Timetk is designed to work with any time series domain. Arguably the most important is Finance. This tutorial showcases how you can perform Financial Investment and Stock Analysis at scale with pytimetk. This applied tutorial covers financial analysis with:

Load the following packages before proceeding with this tutorial.

Code
import pytimetk as tk
import pandas as pd
import numpy as np

1 3 Core Properties: Financial Data

Financial data from sources like openbb or yfinance come in OHLCV format and typically include an β€œadjusted” price (adjusted for stock splits).

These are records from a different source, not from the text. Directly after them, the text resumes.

-- ==== Sys2Proof/Laws/Programs.lean ====
section
/-! SUPPORT. Which steps the codes of the instructions hold: what an operation cannot touch because no step of it does. -/

namespace Sys2Proof.Machine

def Micro.basic : Micro → Bool
  | .ctrl _ | .emit _ | .emitUid | .leaveResult | .onFail _ _ | .ifMatch _ | .unlock | .lock | .outcome _ _ | .setRunning | .restart _
  | .clearBuffers | .clearTag | .clearUid | .storeTag | .storeUid => false
  | _ => true

theorem all_delay {f : Micro → Bool} (hf : ∀ ms, f (.delay ms) = true) (ms : Nat) : (delay ms).all f = true := by
  unfold delay; split <;> simp [hf]

def Micro.plain (m : Micro) : Bool := Micro.basic m && !(m matches .finish _ _ | .finishRet _ | .finishFail | .retire | .checks _)

theorem plain_transceive (c : Params) (fr : Byte) (p : List Byte) (n : Nat) : (transceive c fr p n).all Micro.plain = true := by
  have hd := all_delay (f := Micro.plain) (fun _ => rfl) c.pollIntervalMs
  simp only [transceive, prologue, poll, collect, readFifo, chipCommand, stage, readReg, writeReg]
  cases c.clearIrqBeforeIssue <;> cases c.startSendAfterIssue <;> simp [hd, Micro.plain, Micro.basic, List.all_flatten, List.all_replicate, Function.comp_def] <;> simpa [Micro.plain] using hd

theorem basic_of_plain {m : Micro} (h : Micro.plain m = true) : Micro.basic m = true := by simp [Micro.plain] at h; exact h.1

theorem basic_transceive (c : Params) (fr : Byte) (p : List Byte) (n : Nat) : (transceive c fr p n).all Micro.basic = true := by
  have := plain_transceive c fr p n
  rw [List.all_eq_true] at *
  exact fun m hm => basic_of_plain (this m hm)

theorem basic_crc (c : Params) (n : Nat) : (codeCalcCrc c n).all Micro.basic = true := by
  have hd := all_delay (f := Micro.basic) (fun _ => rfl) c.crcPollIntervalMs
  simp only [codeCalcCrc, poll, chipCommand, stage, readReg, writeReg]
  simp [Micro.basic, List.all_flatten, Function.comp_def] ; simpa [Micro.basic] using hd

/-- the operations other than the actuator's and cycles -/
theorem program_plain (c : Params) (i : Instr) (h1 : i ≠ .unlock) (h2 : i ≠ .lock) (h3 : i ≠ .pollCycle) (h4 : i ≠ .run) :
    ∀ m ∈ program c i, Micro.basic m = true ∨ (m.touchesBuffers = true ∧ ((∃ x, i = .request x) ∨ i = .anticoll)) := by
  intro m hm
  have ht := fun fr p n => List.all_eq_true.1 (basic_transceive c fr p n)
  have hd := List.all_eq_true.1 (all_delay (f := Micro.basic) (fun _ => rfl) c.resetSettleMs)
  cases i with
  | request x =>
    simp only [program, codeRequest, requestBody, List.mem_append] at hm
    rcases hm with ((hm | ((hm | hm) | hm))) | hm
    · simp at hm; rcases hm with rfl | rfl <;> simp [Micro.basic, Micro.touchesBuffers]
    · simp at hm; subst hm; simp [Micro.basic, Micro.touchesBuffers]
    · exact .inl (ht _ _ _ m hm)
    · simp at hm; rcases hm with rfl | rfl <;> simp [Micro.basic, Micro.touchesBuffers]
    · simp at hm; rcases hm with rfl | rfl | rfl <;> simp [Micro.basic, Micro.touchesBuffers]
  | anticoll =>
    simp only [program, codeAnticoll, anticollBody, List.mem_append] at hm
    rcases hm with ((hm | ((hm | hm) | hm))) | hm
    · simp at hm; rcases hm with rfl | rfl <;> simp [Micro.basic, Micro.touchesBuffers]
    · simp at hm; subst hm; simp [Micro.basic, Micro.touchesBuffers]
    · exact .inl (ht _ _ _ m hm)
    · simp at hm; rcases hm with rfl | rfl <;> simp [Micro.basic, Micro.touchesBuffers]
    · simp at hm; rcases hm with rfl | rfl | rfl <;> simp [Micro.basic, Micro.touchesBuffers]
  | calcCrc n => exact .inl (List.all_eq_true.1 (basic_crc c n) m hm)
  | resetReader =>
    simp only [program, codeResetReader, List.mem_append] at hm
    rcases hm with ((hm | hm) | hm) | hm
    · simp at hm; subst hm; exact .inl rfl
    · simp [chipCommand, writeReg] at hm; rcases hm with rfl | rfl | rfl | rfl <;> exact .inl rfl
    · exact .inl (hd m hm)
    · simp at hm; subst hm; exact .inl rfl
  | unlock => exact absurd rfl h1
  | lock => exact absurd rfl h2
  | pollCycle => exact absurd rfl h3
  | run => exact absurd rfl h4
  | _ => exact .inl (List.all_eq_true.1 (show (program c _).all Micro.basic = true from rfl) m hm)

theorem basic_frames {m : Micro} (h : Micro.basic m = true) : m.touchesLock = false ∧ m.touchesCtrl = false ∧ m.touchesBuffers = false ∧ m.setsRunning = false ∧ m.leavesResult = false := by
  cases m <;> simp [Micro.basic] at h <;> exact ⟨rfl, rfl, rfl, rfl, rfl⟩

theorem buffers_frames {m : Micro} (h : m.touchesBuffers = true) : m.touchesLock = false ∧ m.touchesCtrl = false ∧ m.touchesPolls = false ∧ m.setsRunning = false ∧ m.leavesResult = false := by
  cases m <;> simp [Micro.touchesBuffers] at h <;> exact ⟨rfl, rfl, rfl, rfl, rfl⟩

theorem lock_frames {i : Instr} {c : Params} (h1 : i ≠ .unlock) (h2 : i ≠ .lock) (h3 : i ≠ .pollCycle) (h4 : i ≠ .run) : ∀ m ∈ program c i, m.touchesLock = false ∧ m.touchesCtrl = false ∧ m.setsRunning = false ∧ m.leavesResult = false := by
  intro m hm
  rcases program_plain c i h1 h2 h3 h4 m hm with h | ⟨h, _⟩
  · obtain ⟨a, b, _, d, e⟩ := basic_frames h; exact ⟨a, b, d, e⟩
  · obtain ⟨a, b, _, d, e⟩ := buffers_frames h; exact ⟨a, b, d, e⟩

theorem running_frames {i : Instr} {c : Params} (h : i ≠ .run) : ∀ m ∈ program c i, m.setsRunning = false := by
  intro m hm
  by_cases h1 : i = .unlock
  · subst h1; simp [program, codeUnlock] at hm; rcases hm with rfl | rfl | rfl <;> rfl
  · by_cases h2 : i = .lock
    · subst h2; simp [program, codeLock] at hm; rcases hm with rfl | rfl | rfl <;> rfl
    · by_cases h3 : i = .pollCycle
      · subst h3
        have hd1 := List.all_eq_true.1 (all_delay (f := fun m => !m.setsRunning) (fun _ => rfl) c.dwellMs)
        have hd2 := List.all_eq_true.1 (all_delay (f := fun m => !m.setsRunning) (fun _ => rfl) c.interPollMs)
        have ht := fun fr p n => List.all_eq_true.1 (basic_transceive c fr p n)
        simp only [program, codePollCycle, cycle, requestBody, afterRequest, anticollBody, decision, grantedBranch, deniedBranch, List.mem_append, List.mem_cons, List.not_mem_nil, or_false] at hm
        cases m <;> first | rfl | skip
        have := ht
        simp at hm
        rcases hm with (h' | (h' | h')) | h'
        all_goals first
         | (have := ht _ _ _ _ h'; simp [Micro.basic] at this; done)
         | (have := hd1 _ h'; simp [Micro.setsRunning] at this; done)
         | (have := hd2 _ h'; simp [Micro.setsRunning] at this; done)
      · exact (lock_frames h1 h2 h3 h m hm).2.2.1

theorem leaves_frames {i : Instr} {c : Params} (h3 : i ≠ .pollCycle) (h : i ≠ .run) : ∀ m ∈ program c i, m.leavesResult = false := by
  intro m hm
  by_cases h1 : i = .unlock
  · subst h1; simp [program, codeUnlock] at hm; rcases hm with rfl | rfl | rfl <;> rfl
  · by_cases h2 : i = .lock
    · subst h2; simp [program, codeLock] at hm; rcases hm with rfl | rfl | rfl <;> rfl
    · exact (lock_frames h1 h2 h3 h m hm).2.2.2

/-- RUN has no end in its code. -/
def Micro.ends : Micro → Bool
  | .finish _ _ | .finishRet _ | .finishFail | .retire => true
  | .checks .free => false
  | .checks _ => true
  | _ => false

theorem ends_of_plain {m : Micro} (h : Micro.plain m = true) : Micro.ends m = false := by
  cases m <;> simp [Micro.plain, Micro.basic] at h <;> rfl

theorem run_frames (c : Params) : ∀ m ∈ codeRun c, Micro.ends m = false := by
  have hd1 := List.all_eq_true.1 (all_delay (f := fun m => !Micro.ends m) (fun _ => rfl) c.dwellMs)
  have hd2 := List.all_eq_true.1 (all_delay (f := fun m => !Micro.ends m) (fun _ => rfl) c.interPollMs)
  have ht := fun fr p n => List.all_eq_true.1 (plain_transceive c fr p n)
  intro m hm
  simp only [codeRun, cycle, requestBody, afterRequest, anticollBody, decision, grantedBranch, deniedBranch, List.mem_append, List.mem_cons, List.not_mem_nil, or_false] at hm
  by_contra hne
  have he : Micro.ends m = true := by simpa using hne
  have n1 : ∀ fr p n, m ∉ transceive c fr p n := fun fr p n h => by have := ends_of_plain (ht fr p n m h); rw [he] at this; simp at this
  have n2 : m ∉ delay c.dwellMs := fun h => by have := hd1 m h; simp [he] at this
  have n3 : m ∉ delay c.interPollMs := fun h => by have := hd2 m h; simp [he] at this
  simp only [n1, n2, n3, or_false, false_or] at hm
  cases m <;> simp at hm <;> simp [Micro.ends] at he
  subst hm; simp [Micro.ends] at he

theorem keeps_op {m : Micro} {s t : State} (h : execMicro m s = .next t) (hm : Micro.ends m = false) : t.op = s.op ∧ t.busy = s.busy ∧ t.status = s.status := by
  cases m <;> simp [Micro.ends] at hm <;> simp only [execMicro] at h
  case checks c => cases c <;> simp [Micro.ends] at hm; simp [checks] at h; subst h; exact ⟨rfl, rfl, rfl⟩
  case select => unfold select at h; split at h <;> simp [onNext] at h; subst h; exact ⟨rfl, rfl, rfl⟩
  case deselect => unfold deselect at h; split at h <;> simp [onNext] at h; subst h; exact ⟨rfl, rfl, rfl⟩
  case xferDrop x => unfold startXfer at h; (repeat' split at h) <;> simp at h; subst h; exact ⟨rfl, rfl, rfl⟩
  case xferKeep x => unfold startXfer at h; (repeat' split at h) <;> simp at h; subst h; exact ⟨rfl, rfl, rfl⟩
  case delay ms => simp only [Host.Outcome.next.injEq] at h; subst h; unfold startDelay; split <;> exact ⟨rfl, rfl, rfl⟩
  case unlock => simp [unlockBody, setOutputs, onNext] at h; subst h; exact ⟨rfl, rfl, rfl⟩
  case lock => simp [lockBody, setOutputs, onNext] at h; subst h; exact ⟨rfl, rfl, rfl⟩
  case leaveResult => simp only [Host.Outcome.next.injEq] at h; subst h; unfold leaveResult; split <;> exact ⟨rfl, rfl, rfl⟩
  all_goals (repeat' split at h) <;> simp at h <;> subst h <;> exact ⟨rfl, rfl, rfl⟩

end Sys2Proof.Machine
end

This data has the 3 core properties of time series:

  1. Timestamp: daily, hourly frequencies
  2. Value: A price (or returns)
  3. Groups: Stock symbols

Let’s take a look with the tk.glimpse() function.

Code
stocks_df = tk.load_dataset("stocks_daily", parse_dates = ['date'])

stocks_df.glimpse()
<class 'pandas.core.frame.DataFrame'>: 16194 rows of 8 columns
symbol:    object            ['META', 'META', 'META', 'META', 'META', 'M ...
date:      datetime64[ns]    [Timestamp('2013-01-02 00:00:00'), Timestam ...
open:      float64           [27.440000534057617, 27.8799991607666, 28.0 ...
high:      float64           [28.18000030517578, 28.46999931335449, 28.9 ...
low:       float64           [27.420000076293945, 27.59000015258789, 27. ...
close:     float64           [28.0, 27.770000457763672, 28.7600002288818 ...
volume:    int64             [69846400, 63140600, 72715400, 83781800, 45 ...
adjusted:  float64           [28.0, 27.770000457763672, 28.7600002288818 ...

2 Visualizing Financial Data

Visualizing financial data is critical for:

  1. Quick Insights
  2. Enhanced Decision Making
  3. Performance Monitoring
  4. Ease of Reporting

We can visualize financial data over time with tk.plot_timeseries():

  • An interactive plotly plot is returned by default. A static plot can be returned by setting engine = "plotnine".
  • A blue smoother is added by default. The smoother can be removed with smooth = False.
  • Click here to see our Data Visualization Guide
  • Use help(tk.plot_timeseries) to review additional helpful documentation.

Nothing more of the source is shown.